#### TASK INPUTS ####

-- ==== Sys2Proof/Certificates/Slice0/Obligations.lean ====
section
/-! DEFINITION. The statements for the provers. Each docstring names the rules a statement formalises. Words such as
`DpDone`, `LoadDone`, `Entered` say, in Sys2Proof.Safety, what a completion leaves unchanged. -/

open Sys2Proof Sys2Proof.Machine

/-! ### Encoding -/

/-- No bit of an encoding is dropped: a well-formed instruction, with every operand at every value, is what its own word
is decoded to (30_encoding.md R142, R177). -/
def Obligations.EncodeThenDecode : Prop := ∀ i : Instr, i.wf = true → decode (encode i) = .ok i

/-- Every word that is decoded is the word of the instruction it is decoded to, and that instruction is well formed:
no two words share an instruction, and no should-be-zero field is forgotten (30_encoding.md R142, R161, R177). -/
def Obligations.DecodeThenEncode : Prop :=
  ∀ (w : Word) (i : Instr), decode w = .ok i → i.wf = true ∧ encode i = w

/-- Words written out in the spec's examples are decoded to the instructions the spec names (42_data_processing.md R214,
R215; 43_psr_transfer.md R252; 45_single_data_transfer.md; 47_block_data_transfer.md R344; 41_branch.md R192;
48_swap_swi_imb.md R371, R380; 49_coprocessor_undefined.md R391). -/
def Obligations.WrittenWordsDecode : Prop :=
  decode 0xE21100FF#32 = .ok (.andImm .al true 1#4 0#4 { rotate := 0#4, imm8 := 0xFF#8 }) ∧
  decode 0xE0233204#32 = .ok (.eorReg .al false 3#4 3#4 { amount := 4#5, type := .lsl, rm := 4#4 }) ∧
  decode 0xE1910332#32 = .ok (.orrRsr .al true 1#4 0#4 { rs := 3#4, type := .lsr, rm := 2#4 }) ∧
  decode 0xE169F000#32 = .ok (.msrReg .al true 9#4 0#4) ∧
  decode 0xE1D100B2#32 = .ok (.ldrhImm .al { p := true, u := true, w := false } 1#4 0#4 2#8) ∧
  decode 0xE51E0004#32 = .ok (.ldrImm .al { p := true, u := false, w := false } 14#4 0#4 4#12) ∧
  decode 0xE9300006#32 = .ok (.ldm .al { p := true, u := false, s := false, w := true } 0#4 0x0006#16) ∧
  decode 0xEB00003E#32 = .ok (.bl .al 0x3E#24) ∧
  decode 0xE1020091#32 = .ok (.swp .al 2#4 0#4 1#4) ∧
  decode 0xEFF00000#32 = .ok (.imb .al) ∧
  decode 0xEF123456#32 = .ok (.swi .al 0x123456#24) ∧
  decode 0xEE110F10#32 = .ok (.mrc .al 0#3 1#4 0#4 0#3 0#4)

/-- A word with the condition 0b1111 is no instruction; a step that fetches one is refused, or under the parameter
NV_BEHAVIOUR = never-execute does nothing but advance (30_encoding.md R160; the spec's decision D5, log 9). No instruction
has that condition. -/
def Obligations.NeverCondition : Prop :=
  (∀ w : Word, decode w = .error .nvCondition ↔ w.extractLsb' 28 4 = 15#4) ∧
  ∀ (s u : State) (r : Reached),
    s.inputs.reset = false → mappingOpen s s.pc = false → reach .fetch s.privileged 4 s.pc s = .ok r u →
    staleAt u s.pc r.pa = false → (u.mem.readWord (wordCell r.pa)).extractLsb' 28 4 = 15#4 →
    (s.plat.nvNeverExecutes = false → step s = .refused .nvCondition) ∧
    (s.plat.nvNeverExecutes = true → s.pc ≠ 0xFFFFFFFC#32 →
      step s = endStep (.next ((u.withBankHazard false).withPc (s.pc + 4#32))))

/-! ### Registers -/

/-- Which physical register a number names: R0 to R7 are one copy for every mode, R8 to R12 have a second in FIQ mode, R13
and R14 one in each mode but that System shares User's; two numbers never share a register; R15 is none of them and reads
as the instruction's address plus 8 (10_state.md R23 to R25, R31). -/
def Obligations.RegisterBanks : Prop :=
  (∀ (m k : Mode) (n : Reg),
    (n.toNat < 8 → m.bank n = k.bank n) ∧
    (8 ≤ n.toNat → n.toNat ≤ 12 → (m.bank n = k.bank n ↔ (m = .fiq ↔ k = .fiq))) ∧
    (n = 13#4 ∨ n = 14#4 →
      (m.bank n = k.bank n ↔ m = k ∨ (m = .usr ∨ m = .sys) ∧ (k = .usr ∨ k = .sys))) ∧
    (m.bank n = none ↔ n = 15#4)) ∧
  (∀ (m k : Mode) (n o : Reg), n ≠ o → m.bank n = k.bank o → m.bank n = none) ∧
  ∀ s : State, wordAligned s.pc = s.pc → s.readReg 15#4 = s.pc + 8#32

/-! ### Conditions -/

/-- The fifteen conditions over the flags, as 40_condition_field.md R181 tabulates them. -/
def Obligations.ConditionTable : Prop :=
  ∀ fl : Flags,
    (fl.pass .eq = true ↔ fl.z = true) ∧ (fl.pass .ne = true ↔ fl.z = false) ∧
    (fl.pass .cs = true ↔ fl.c = true) ∧ (fl.pass .cc = true ↔ fl.c = false) ∧
    (fl.pass .mi = true ↔ fl.n = true) ∧ (fl.pass .pl = true ↔ fl.n = false) ∧
    (fl.pass .vs = true ↔ fl.v = true) ∧ (fl.pass .vc = true ↔ fl.v = false) ∧
    (fl.pass .hi = true ↔ fl.c = true ∧ fl.z = false) ∧ (fl.pass .ls = true ↔ fl.c = false ∨ fl.z = true) ∧
    (fl.pass .ge = true ↔ fl.n = fl.v) ∧ (fl.pass .lt = true ↔ fl.n ≠ fl.v) ∧
    (fl.pass .gt = true ↔ fl.z = false ∧ fl.n = fl.v) ∧ (fl.pass .le = true ↔ fl.z = true ∨ fl.n ≠ fl.v) ∧
    fl.pass .al = true

/-- An instruction whose condition fails, whichever it is, changes nothing and goes on at `pc + 4`: no register, no flag,
no memory, no exception (40_condition_field.md R180). At 0xFFFFFFFC it has no successor and is refused (10_state.md R34;
log 29). -/
def Obligations.CancelledOnlyAdvances : Prop :=
  ∀ (i : Instr) (s : State), s.cpsr.flags.pass i.cond = false →
    (s.pc ≠ 0xFFFFFFFC#32 → exec i s = .next (s.withPc (s.pc + 4#32))) ∧
    (s.pc = 0xFFFFFFFC#32 → exec i s = .refused .noSuccessor)

/-! ### Data processing -/

/-- The sixteen operations, each over the integers or bit by bit. An arithmetic operation gives the exact result modulo
2^32; its C is the exact unsigned sum not fitting, or for a subtraction no borrow; its V is the exact signed result not
fitting (42_data_processing.md R212, R216 to R221, R224, R225). A logical operation acts on each bit, takes C from the
shifter and leaves V (R212, R214, R215, R222, R223, R226 to R229). Every operation falls under one of the two clauses. -/
def Obligations.AluIsExact : Prop :=
  ∀ (op : DpOp) (a : Word) (sh : ShifterOut) (old : Flags),
    ((alu op a sh old).flags.n = (alu op a sh old).result.getLsbD 31 ∧
      (alu op a sh old).flags.z = decide ((alu op a sh old).result = 0#32)) ∧
    (∀ u v, op.exact a.toNat sh.op2.toNat old.c = some u → op.exact a.toInt sh.op2.toInt old.c = some v →
      (alu op a sh old).result = BitVec.ofInt 32 u ∧
      (alu op a sh old).flags.c = (if op.subtracts then decide (0 ≤ u) else decide (2 ^ 32 ≤ u)) ∧
      (alu op a sh old).flags.v = decide (v < -(2 ^ 31) ∨ 2 ^ 31 ≤ v)) ∧
    (op.exact 0 0 old.c = none →
      (∀ i, i < 32 →
        op.bitwise (a.getLsbD i) (sh.op2.getLsbD i) = some ((alu op a sh old).result.getLsbD i)) ∧
      (alu op a sh old).flags.c = sh.carry ∧ (alu op a sh old).flags.v = old.v)

/-- The rotated immediate, bit by bit, and its shifter carry (42_data_processing.md R204). -/
def Obligations.RotatedImmediate : Prop :=
  ∀ (op : RotatedImm) (c : Bool),
    (∀ i, i < 32 → (immOperand op c).op2.getLsbD i = op.imm8.getLsbD ((i + 2 * op.rotate.toNat) % 32)) ∧
    (immOperand op c).carry = (if op.rotate = 0#4 then c else (immOperand op c).op2.getLsbD 31)

/-- A register shifted by an immediate amount: the operand as a product, a quotient or a rotation, and the bit shifted
out, with the four encodings of amount 0 (42_data_processing.md R206). -/
def Obligations.ShiftByImmediate : Prop :=
  ∀ (amount : BitVec 5) (rm : Reg) (s : State), ∀ v n c, v = s.readReg rm → n = amount.toNat → c = s.cpsr.flags.c →
    (∀ r, r = shiftedOperand { amount := amount, type := .lsl, rm := rm } s →
      (n = 0 → r.op2 = v ∧ r.carry = c) ∧
      (0 < n → r.op2.toNat = v.toNat * 2 ^ n % 2 ^ 32 ∧ r.carry = v.getLsbD (32 - n))) ∧
    (∀ r, r = shiftedOperand { amount := amount, type := .lsr, rm := rm } s →
      (n = 0 → r.op2 = 0#32 ∧ r.carry = v.getLsbD 31) ∧
      (0 < n → r.op2.toNat = v.toNat / 2 ^ n ∧ r.carry = v.getLsbD (n - 1))) ∧
    (∀ r, r = shiftedOperand { amount := amount, type := .asr, rm := rm } s →
      (n = 0 → (∀ i, i < 32 → r.op2.getLsbD i = v.getLsbD 31) ∧ r.carry = v.getLsbD 31) ∧
      (0 < n → r.op2.toInt = v.toInt / 2 ^ n ∧ r.carry = v.getLsbD (n - 1))) ∧
    (∀ r, r = shiftedOperand { amount := amount, type := .ror, rm := rm } s →
      (n = 0 → r.op2.getLsbD 31 = c ∧ (∀ i, i < 31 → r.op2.getLsbD i = v.getLsbD (i + 1)) ∧ r.carry = v.getLsbD 0) ∧
      (0 < n → (∀ i, i < 32 → r.op2.getLsbD i = v.getLsbD ((i + n) % 32)) ∧ r.carry = v.getLsbD (n - 1)))

/-- A register shifted by the bottom byte of a register, amounts 0 to 255 (42_data_processing.md R207). -/
def Obligations.ShiftByRegister : Prop :=
  ∀ (rs rm : Reg) (s : State), ∀ v n c, v = s.readReg rm → n = (s.readReg rs).toNat % 256 → c = s.cpsr.flags.c →
    (n = 0 → ∀ type, regShiftedOperand { rs := rs, type := type, rm := rm } s = { op2 := v, carry := c }) ∧
    (∀ r, r = regShiftedOperand { rs := rs, type := .lsl, rm := rm } s →
      (0 < n → n < 32 → r.op2.toNat = v.toNat * 2 ^ n % 2 ^ 32 ∧ r.carry = v.getLsbD (32 - n)) ∧
      (n = 32 → r.op2 = 0#32 ∧ r.carry = v.getLsbD 0) ∧ (32 < n → r.op2 = 0#32 ∧ r.carry = false)) ∧
    (∀ r, r = regShiftedOperand { rs := rs, type := .lsr, rm := rm } s →
      (0 < n → n < 32 → r.op2.toNat = v.toNat / 2 ^ n ∧ r.carry = v.getLsbD (n - 1)) ∧
      (n = 32 → r.op2 = 0#32 ∧ r.carry = v.getLsbD 31) ∧ (32 < n → r.op2 = 0#32 ∧ r.carry = false)) ∧
    (∀ r, r = regShiftedOperand { rs := rs, type := .asr, rm := rm } s →
      (0 < n → n < 32 → r.op2.toInt = v.toInt / 2 ^ n ∧ r.carry = v.getLsbD (n - 1)) ∧
      (32 ≤ n → (∀ i, i < 32 → r.op2.getLsbD i = v.getLsbD 31) ∧ r.carry = v.getLsbD 31)) ∧
    (∀ r, r = regShiftedOperand { rs := rs, type := .ror, rm := rm } s →
      (0 < n → n % 32 = 0 → r.op2 = v ∧ r.carry = v.getLsbD 31) ∧
      (0 < n % 32 → (∀ i, i < 32 → r.op2.getLsbD i = v.getLsbD ((i + n) % 32)) ∧ r.carry = v.getLsbD (n % 32 - 1)))

/-- Each of the sixteen data-processing instructions with an immediate completes: AND EOR SUB RSB ADD ADC SBC RSC ORR MOV
BIC MVN write Rd (other than R15), TST TEQ CMP CMN none; the flags change with S only, or always for those four; nothing
else changes (42_data_processing.md R200, R204, R212). At 0xFFFFFFFC it has no successor and is refused (10_state.md R34;
log 29). -/
def Obligations.DataImmediateResult : Prop :=
  ∀ (op : DpOp) (c : Cond) (sf : Bool) (rn rd : Reg) (imm : RotatedImm) (s : State),
    s.cpsr.flags.pass c = true → (op.compares = true ∨ rd ≠ 15#4) →
    (s.pc ≠ 0xFFFFFFFC#32 → ∃ t, exec (immInstr op c sf rn rd imm) s = .next t ∧
      DpDone op sf rd (alu op (s.readReg rn) (immOperand imm s.cpsr.flags.c) s.cpsr.flags) s t) ∧
    (s.pc = 0xFFFFFFFC#32 → exec (immInstr op c sf rn rd imm) s = .refused .noSuccessor)

/-- The same for the sixteen instructions with a register shifted by an immediate amount (42_data_processing.md R200,
R206, R210, R212; 10_state.md R34, log 29). -/
def Obligations.DataRegisterResult : Prop :=
  ∀ (op : DpOp) (c : Cond) (sf : Bool) (rn rd : Reg) (sh : ShiftedReg) (s : State),
    s.cpsr.flags.pass c = true → (op.compares = true ∨ rd ≠ 15#4) →
    (s.pc ≠ 0xFFFFFFFC#32 → ∃ t, exec (regInstr op c sf rn rd sh) s = .next t ∧
      DpDone op sf rd (alu op (s.readReg rn) (shiftedOperand sh s) s.cpsr.flags) s t) ∧
    (s.pc = 0xFFFFFFFC#32 → exec (regInstr op c sf rn rd sh) s = .refused .noSuccessor)

/-- The same for the sixteen instructions with a register shifted by a register, none of their registers R15
(42_data_processing.md R200, R207, R211, R212; 10_state.md R34, log 29). -/
def Obligations.DataRegisterShiftResult : Prop :=
  ∀ (op : DpOp) (c : Cond) (sf : Bool) (rn rd : Reg) (sh : RegShiftedReg) (s : State),
    s.cpsr.flags.pass c = true → rn ≠ 15#4 → rd ≠ 15#4 → sh.rs ≠ 15#4 → sh.rm ≠ 15#4 →
    (s.pc ≠ 0xFFFFFFFC#32 → ∃ t, exec (rsrInstr op c sf rn rd sh) s = .next t ∧
      DpDone op sf rd (alu op (s.readReg rn) (regShiftedOperand sh s) s.cpsr.flags) s t) ∧
    (s.pc = 0xFFFFFFFC#32 → exec (rsrInstr op c sf rn rd sh) s = .refused .noSuccessor)

/-- A result written to R15 is a branch; with S it is an exception return: the CPSR becomes the SPSR of the current
mode, whole, in the same step, and the flags of the operation are not written; in a mode without an SPSR, or with mode
bits in it that are no mode, it is refused (42_data_processing.md R213; 10_state.md R45, R49). Both forms that may
name R15. The two refusals are the spec's decision D7 (log 25) and the dropped low bits of the result its decision D25
(log 27), both DESIGN CHOICES. -/
def Obligations.DataWritesPc : Prop :=
  ∀ (op : DpOp) (c : Cond) (sf : Bool) (rn : Reg) (s : State) (i : Instr) (sh : ShifterOut),
    op.compares = false → s.cpsr.flags.pass c = true →
    ((∃ imm, i = immInstr op c sf rn 15#4 imm ∧ sh = immOperand imm s.cpsr.flags.c) ∨
      (∃ x, i = regInstr op c sf rn 15#4 x ∧ sh = shiftedOperand x s)) →
    ∀ result, result = (alu op (s.readReg rn) sh s.cpsr.flags).result →
      (sf = false → exec i s = .next (s.withPc (wordAligned result))) ∧
      (sf = true → s.spsrNow = none → exec i s = .refused .noSpsr) ∧
      (sf = true → ∀ p, s.spsrNow = some p →
        (∀ m, Mode.ofBits p.m = some m → exec i s = .next ((s.withCpsr
          { flags := p.flags, i := p.i, f := p.f, mode := m }).withPc (wordAligned result))) ∧
        (Mode.ofBits p.m = none → exec i s = .refused .badMode))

####

Print, without alteration, only the lines above between the one holding "def Obligations.ShiftByRegister : Prop" and the one holding "(n = 0 → ∀ type, regShiftedOperand", inclusive.

def Obligations.ShiftByRegister : Prop :=
  ∀ (rs rm : Reg) (s : State), ∀ v n c, v = s.readReg rm → n = (s.readReg rs).toNat % 256 → c = s.cpsr.flags.c →
    (n = 0 → ∀ type, regShiftedOperand { rs := rs, type := type, rm := rm } s = { op2 := v, carry := c }) ∧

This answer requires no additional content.